» TASK OBJECTIVE:
Only one stretch of the data below should be repeated: the lines from the line containing "theorem cs2_rcOnly (a" through the line containing "theorem putInBit_eq (inp", inclusive, exactly as they are.

=== Begin Enclosure ===

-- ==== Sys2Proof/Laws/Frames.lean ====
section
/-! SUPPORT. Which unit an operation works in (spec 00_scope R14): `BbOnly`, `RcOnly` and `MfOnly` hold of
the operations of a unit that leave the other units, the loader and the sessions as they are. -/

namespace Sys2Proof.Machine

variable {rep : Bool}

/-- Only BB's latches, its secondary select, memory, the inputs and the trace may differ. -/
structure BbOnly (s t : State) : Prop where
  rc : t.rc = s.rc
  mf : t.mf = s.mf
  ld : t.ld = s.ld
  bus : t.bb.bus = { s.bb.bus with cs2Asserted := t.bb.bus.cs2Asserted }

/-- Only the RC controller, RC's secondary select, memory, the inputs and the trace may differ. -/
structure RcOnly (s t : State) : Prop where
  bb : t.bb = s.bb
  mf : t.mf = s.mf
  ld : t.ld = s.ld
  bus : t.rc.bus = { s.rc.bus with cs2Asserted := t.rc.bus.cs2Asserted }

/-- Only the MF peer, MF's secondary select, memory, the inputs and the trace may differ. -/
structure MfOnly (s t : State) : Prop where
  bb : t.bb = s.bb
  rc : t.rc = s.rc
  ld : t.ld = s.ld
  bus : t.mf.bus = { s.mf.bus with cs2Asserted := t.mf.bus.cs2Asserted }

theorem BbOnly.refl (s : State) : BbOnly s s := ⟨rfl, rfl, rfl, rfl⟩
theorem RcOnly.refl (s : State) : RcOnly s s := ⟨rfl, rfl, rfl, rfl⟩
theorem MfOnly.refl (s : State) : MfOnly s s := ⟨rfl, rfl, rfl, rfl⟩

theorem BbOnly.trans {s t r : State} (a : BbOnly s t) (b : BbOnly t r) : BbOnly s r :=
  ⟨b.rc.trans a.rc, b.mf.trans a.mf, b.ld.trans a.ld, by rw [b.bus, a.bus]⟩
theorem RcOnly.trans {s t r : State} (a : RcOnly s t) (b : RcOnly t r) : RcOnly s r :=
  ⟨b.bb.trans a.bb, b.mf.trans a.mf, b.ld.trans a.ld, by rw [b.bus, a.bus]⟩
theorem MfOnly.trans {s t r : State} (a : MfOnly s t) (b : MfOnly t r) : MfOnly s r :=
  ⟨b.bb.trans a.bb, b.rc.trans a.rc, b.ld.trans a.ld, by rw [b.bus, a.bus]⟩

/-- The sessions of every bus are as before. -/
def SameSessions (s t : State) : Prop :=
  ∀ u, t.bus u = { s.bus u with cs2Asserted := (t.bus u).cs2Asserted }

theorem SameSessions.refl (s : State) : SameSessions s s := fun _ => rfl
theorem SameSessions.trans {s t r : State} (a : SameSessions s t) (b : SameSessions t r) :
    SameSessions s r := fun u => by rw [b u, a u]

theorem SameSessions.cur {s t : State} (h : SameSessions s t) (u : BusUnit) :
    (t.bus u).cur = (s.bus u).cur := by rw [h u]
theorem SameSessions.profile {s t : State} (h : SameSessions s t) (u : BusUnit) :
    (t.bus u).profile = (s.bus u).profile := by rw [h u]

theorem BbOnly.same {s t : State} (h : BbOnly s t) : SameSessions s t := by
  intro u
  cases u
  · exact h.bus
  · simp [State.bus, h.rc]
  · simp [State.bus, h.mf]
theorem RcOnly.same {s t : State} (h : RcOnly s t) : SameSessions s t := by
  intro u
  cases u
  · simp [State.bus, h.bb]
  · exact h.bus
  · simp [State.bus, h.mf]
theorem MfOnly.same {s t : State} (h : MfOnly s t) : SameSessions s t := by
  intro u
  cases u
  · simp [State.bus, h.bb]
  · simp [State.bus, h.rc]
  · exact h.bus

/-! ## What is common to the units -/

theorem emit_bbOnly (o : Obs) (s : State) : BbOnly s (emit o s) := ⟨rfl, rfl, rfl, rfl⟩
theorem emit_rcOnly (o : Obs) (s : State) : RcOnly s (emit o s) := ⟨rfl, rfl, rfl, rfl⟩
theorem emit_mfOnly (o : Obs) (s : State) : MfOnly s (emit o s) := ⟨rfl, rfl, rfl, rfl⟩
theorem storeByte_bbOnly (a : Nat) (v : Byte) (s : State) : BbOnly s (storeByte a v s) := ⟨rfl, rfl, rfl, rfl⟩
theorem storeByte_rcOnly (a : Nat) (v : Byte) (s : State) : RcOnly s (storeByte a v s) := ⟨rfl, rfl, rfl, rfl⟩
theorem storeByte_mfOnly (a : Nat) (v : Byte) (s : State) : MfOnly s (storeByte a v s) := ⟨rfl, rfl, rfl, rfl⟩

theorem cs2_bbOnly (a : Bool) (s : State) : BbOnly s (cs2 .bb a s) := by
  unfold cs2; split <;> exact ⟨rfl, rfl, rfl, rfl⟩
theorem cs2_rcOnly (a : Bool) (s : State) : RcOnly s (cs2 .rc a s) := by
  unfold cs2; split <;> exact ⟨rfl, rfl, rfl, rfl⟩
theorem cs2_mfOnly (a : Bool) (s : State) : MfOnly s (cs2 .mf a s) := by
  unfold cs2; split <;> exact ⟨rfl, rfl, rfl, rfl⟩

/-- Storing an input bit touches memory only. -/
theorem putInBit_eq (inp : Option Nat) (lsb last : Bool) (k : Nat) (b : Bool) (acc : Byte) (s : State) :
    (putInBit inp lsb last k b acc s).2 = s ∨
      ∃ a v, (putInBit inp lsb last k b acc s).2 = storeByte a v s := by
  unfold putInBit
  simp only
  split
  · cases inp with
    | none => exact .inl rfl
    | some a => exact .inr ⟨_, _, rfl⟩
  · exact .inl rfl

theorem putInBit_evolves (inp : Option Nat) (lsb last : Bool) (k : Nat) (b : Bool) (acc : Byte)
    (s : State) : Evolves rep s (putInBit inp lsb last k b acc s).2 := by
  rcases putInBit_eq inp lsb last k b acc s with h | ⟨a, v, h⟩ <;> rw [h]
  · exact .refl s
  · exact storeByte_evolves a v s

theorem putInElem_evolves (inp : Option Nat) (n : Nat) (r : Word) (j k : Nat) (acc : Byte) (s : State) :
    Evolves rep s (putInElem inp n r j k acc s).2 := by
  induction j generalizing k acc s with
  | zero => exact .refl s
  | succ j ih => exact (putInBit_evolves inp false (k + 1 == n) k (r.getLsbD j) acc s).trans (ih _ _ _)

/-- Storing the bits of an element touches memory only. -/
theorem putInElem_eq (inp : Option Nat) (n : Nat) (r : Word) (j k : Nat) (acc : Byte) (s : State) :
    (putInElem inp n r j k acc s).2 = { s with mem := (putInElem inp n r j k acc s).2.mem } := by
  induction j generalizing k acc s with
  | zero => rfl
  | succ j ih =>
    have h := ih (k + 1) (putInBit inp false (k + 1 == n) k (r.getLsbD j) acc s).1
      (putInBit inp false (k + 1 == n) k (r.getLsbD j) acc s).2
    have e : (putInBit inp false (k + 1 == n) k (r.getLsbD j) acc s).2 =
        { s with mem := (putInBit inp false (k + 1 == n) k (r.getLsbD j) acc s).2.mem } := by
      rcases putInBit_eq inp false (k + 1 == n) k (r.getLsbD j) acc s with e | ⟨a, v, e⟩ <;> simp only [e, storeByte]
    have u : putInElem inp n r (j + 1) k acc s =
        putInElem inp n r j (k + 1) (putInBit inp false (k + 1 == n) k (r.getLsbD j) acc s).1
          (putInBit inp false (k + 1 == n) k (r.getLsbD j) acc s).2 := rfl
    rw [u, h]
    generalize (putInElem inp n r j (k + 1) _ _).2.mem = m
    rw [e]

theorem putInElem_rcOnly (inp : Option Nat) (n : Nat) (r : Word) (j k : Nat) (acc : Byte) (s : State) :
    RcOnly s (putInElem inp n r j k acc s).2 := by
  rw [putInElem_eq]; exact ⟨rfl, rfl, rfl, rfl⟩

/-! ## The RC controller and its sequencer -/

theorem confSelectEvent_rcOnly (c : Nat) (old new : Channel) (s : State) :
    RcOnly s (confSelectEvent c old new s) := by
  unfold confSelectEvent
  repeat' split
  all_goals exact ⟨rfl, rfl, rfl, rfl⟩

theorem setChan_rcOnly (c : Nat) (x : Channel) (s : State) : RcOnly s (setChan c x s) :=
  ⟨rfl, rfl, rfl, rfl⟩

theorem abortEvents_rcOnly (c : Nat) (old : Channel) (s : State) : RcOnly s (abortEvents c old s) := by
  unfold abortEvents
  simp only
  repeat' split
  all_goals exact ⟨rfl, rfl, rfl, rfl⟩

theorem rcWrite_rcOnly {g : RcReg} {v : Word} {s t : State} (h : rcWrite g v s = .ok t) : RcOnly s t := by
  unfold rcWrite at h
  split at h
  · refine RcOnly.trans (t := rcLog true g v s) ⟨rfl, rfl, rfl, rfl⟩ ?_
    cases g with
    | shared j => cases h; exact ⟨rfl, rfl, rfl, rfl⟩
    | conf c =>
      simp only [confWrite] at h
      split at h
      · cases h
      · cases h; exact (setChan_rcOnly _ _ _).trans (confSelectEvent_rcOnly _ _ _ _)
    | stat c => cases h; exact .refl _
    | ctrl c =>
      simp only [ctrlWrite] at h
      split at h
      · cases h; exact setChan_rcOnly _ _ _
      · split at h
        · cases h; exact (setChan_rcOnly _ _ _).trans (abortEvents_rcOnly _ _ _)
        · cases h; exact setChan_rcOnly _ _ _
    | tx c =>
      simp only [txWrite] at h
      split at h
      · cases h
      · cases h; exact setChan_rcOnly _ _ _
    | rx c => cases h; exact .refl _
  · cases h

=== End Enclosure ===
=== Begin Enclosure ===

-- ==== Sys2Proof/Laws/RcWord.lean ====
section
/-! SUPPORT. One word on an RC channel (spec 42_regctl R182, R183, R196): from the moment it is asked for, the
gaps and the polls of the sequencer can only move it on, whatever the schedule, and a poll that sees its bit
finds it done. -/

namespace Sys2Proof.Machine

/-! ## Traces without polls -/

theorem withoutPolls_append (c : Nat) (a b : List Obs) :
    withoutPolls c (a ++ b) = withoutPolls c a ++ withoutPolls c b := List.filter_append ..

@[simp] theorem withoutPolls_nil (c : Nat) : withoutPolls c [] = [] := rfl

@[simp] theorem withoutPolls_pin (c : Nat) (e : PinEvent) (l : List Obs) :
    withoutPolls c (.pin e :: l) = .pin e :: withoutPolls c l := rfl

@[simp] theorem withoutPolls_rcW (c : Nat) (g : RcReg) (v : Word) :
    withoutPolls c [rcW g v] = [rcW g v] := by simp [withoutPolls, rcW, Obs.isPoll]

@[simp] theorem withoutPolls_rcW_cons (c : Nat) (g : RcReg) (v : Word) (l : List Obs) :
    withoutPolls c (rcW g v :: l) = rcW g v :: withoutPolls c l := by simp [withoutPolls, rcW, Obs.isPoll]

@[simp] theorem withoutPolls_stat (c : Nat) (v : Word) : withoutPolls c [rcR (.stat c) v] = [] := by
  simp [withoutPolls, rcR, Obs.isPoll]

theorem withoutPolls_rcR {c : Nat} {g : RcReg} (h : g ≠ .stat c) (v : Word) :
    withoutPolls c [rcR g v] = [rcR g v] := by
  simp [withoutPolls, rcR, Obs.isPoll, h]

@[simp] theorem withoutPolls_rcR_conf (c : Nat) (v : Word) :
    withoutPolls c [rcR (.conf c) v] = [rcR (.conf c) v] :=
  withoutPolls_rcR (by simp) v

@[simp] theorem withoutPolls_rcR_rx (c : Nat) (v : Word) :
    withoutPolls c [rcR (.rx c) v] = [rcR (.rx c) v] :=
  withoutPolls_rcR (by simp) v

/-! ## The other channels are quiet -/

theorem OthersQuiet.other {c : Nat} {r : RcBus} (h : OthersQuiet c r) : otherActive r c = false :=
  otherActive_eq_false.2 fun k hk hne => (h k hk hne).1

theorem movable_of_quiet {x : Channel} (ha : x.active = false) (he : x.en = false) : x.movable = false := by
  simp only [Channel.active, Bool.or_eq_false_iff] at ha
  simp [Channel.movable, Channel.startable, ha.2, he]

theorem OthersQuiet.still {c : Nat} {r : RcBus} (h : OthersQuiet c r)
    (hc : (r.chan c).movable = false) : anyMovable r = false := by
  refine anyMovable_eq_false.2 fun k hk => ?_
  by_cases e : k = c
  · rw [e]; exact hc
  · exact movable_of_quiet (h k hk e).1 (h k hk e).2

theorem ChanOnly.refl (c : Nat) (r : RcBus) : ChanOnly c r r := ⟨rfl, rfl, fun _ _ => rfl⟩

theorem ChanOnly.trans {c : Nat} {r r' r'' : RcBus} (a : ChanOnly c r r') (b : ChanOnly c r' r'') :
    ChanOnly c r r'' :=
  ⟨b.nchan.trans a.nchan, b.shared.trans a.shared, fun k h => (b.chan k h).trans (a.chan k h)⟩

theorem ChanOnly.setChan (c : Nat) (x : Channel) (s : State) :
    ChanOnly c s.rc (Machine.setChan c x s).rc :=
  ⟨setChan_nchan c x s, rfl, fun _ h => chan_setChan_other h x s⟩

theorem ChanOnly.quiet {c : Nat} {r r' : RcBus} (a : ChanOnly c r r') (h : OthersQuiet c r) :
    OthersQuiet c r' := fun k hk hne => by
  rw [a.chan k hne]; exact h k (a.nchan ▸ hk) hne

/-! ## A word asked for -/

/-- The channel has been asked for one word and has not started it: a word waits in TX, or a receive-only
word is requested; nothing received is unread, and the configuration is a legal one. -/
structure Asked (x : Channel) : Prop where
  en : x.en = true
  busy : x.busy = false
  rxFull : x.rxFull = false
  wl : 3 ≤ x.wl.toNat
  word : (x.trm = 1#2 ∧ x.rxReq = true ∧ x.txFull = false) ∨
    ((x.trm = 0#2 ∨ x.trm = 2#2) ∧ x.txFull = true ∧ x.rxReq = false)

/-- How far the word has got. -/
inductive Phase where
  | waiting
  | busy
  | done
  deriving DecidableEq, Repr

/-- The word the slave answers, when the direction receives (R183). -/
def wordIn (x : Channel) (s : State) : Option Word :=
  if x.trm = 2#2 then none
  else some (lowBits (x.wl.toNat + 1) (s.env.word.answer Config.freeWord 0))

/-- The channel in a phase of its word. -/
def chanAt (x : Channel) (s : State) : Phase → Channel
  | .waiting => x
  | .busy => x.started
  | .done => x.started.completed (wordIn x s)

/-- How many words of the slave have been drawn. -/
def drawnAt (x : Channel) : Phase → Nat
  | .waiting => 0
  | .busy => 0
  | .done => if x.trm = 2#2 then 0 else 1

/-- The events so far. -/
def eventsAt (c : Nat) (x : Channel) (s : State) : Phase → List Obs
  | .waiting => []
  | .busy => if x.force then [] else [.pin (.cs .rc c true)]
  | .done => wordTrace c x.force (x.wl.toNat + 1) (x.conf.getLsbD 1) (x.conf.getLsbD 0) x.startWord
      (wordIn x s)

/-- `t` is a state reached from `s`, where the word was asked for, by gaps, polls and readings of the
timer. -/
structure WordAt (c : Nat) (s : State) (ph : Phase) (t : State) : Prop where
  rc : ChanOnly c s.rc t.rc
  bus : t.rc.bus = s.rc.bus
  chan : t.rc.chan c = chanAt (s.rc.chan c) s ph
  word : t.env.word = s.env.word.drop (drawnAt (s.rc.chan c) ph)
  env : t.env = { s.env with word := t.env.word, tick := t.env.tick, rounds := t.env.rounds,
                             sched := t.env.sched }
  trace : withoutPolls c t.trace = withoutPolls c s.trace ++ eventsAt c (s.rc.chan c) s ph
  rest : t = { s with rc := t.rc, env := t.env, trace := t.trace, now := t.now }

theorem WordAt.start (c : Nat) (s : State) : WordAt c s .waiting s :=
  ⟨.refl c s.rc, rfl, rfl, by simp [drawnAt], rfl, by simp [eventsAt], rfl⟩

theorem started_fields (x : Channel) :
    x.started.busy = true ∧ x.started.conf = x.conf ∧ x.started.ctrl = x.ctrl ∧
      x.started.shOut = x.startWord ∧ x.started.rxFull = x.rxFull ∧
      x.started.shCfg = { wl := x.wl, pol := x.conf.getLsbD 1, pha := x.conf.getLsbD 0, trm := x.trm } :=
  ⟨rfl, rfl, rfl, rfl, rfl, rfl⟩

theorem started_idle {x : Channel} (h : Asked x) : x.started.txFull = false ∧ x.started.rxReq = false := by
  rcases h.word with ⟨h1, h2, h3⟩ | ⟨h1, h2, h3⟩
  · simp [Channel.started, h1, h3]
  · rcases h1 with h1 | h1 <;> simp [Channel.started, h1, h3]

=== End Enclosure ===

» EXERCISE OUTPUT:
theorem cs2_rcOnly (a : Bool) (s : State) : RcOnly s (cs2 .rc a s) := by
  unfold cs2; split <;> exact ⟨rfl, rfl, rfl, rfl⟩
theorem cs2_mfOnly (a : Bool) (s : State) : MfOnly s (cs2 .mf a s) := by
  unfold cs2; split <;> exact ⟨rfl, rfl, rfl, rfl⟩

/-- Storing an input bit touches memory only. -/
theorem putInBit_eq (inp : Option Nat) (lsb last : Bool) (k : Nat) (b : Bool) (acc : Byte) (s : State) :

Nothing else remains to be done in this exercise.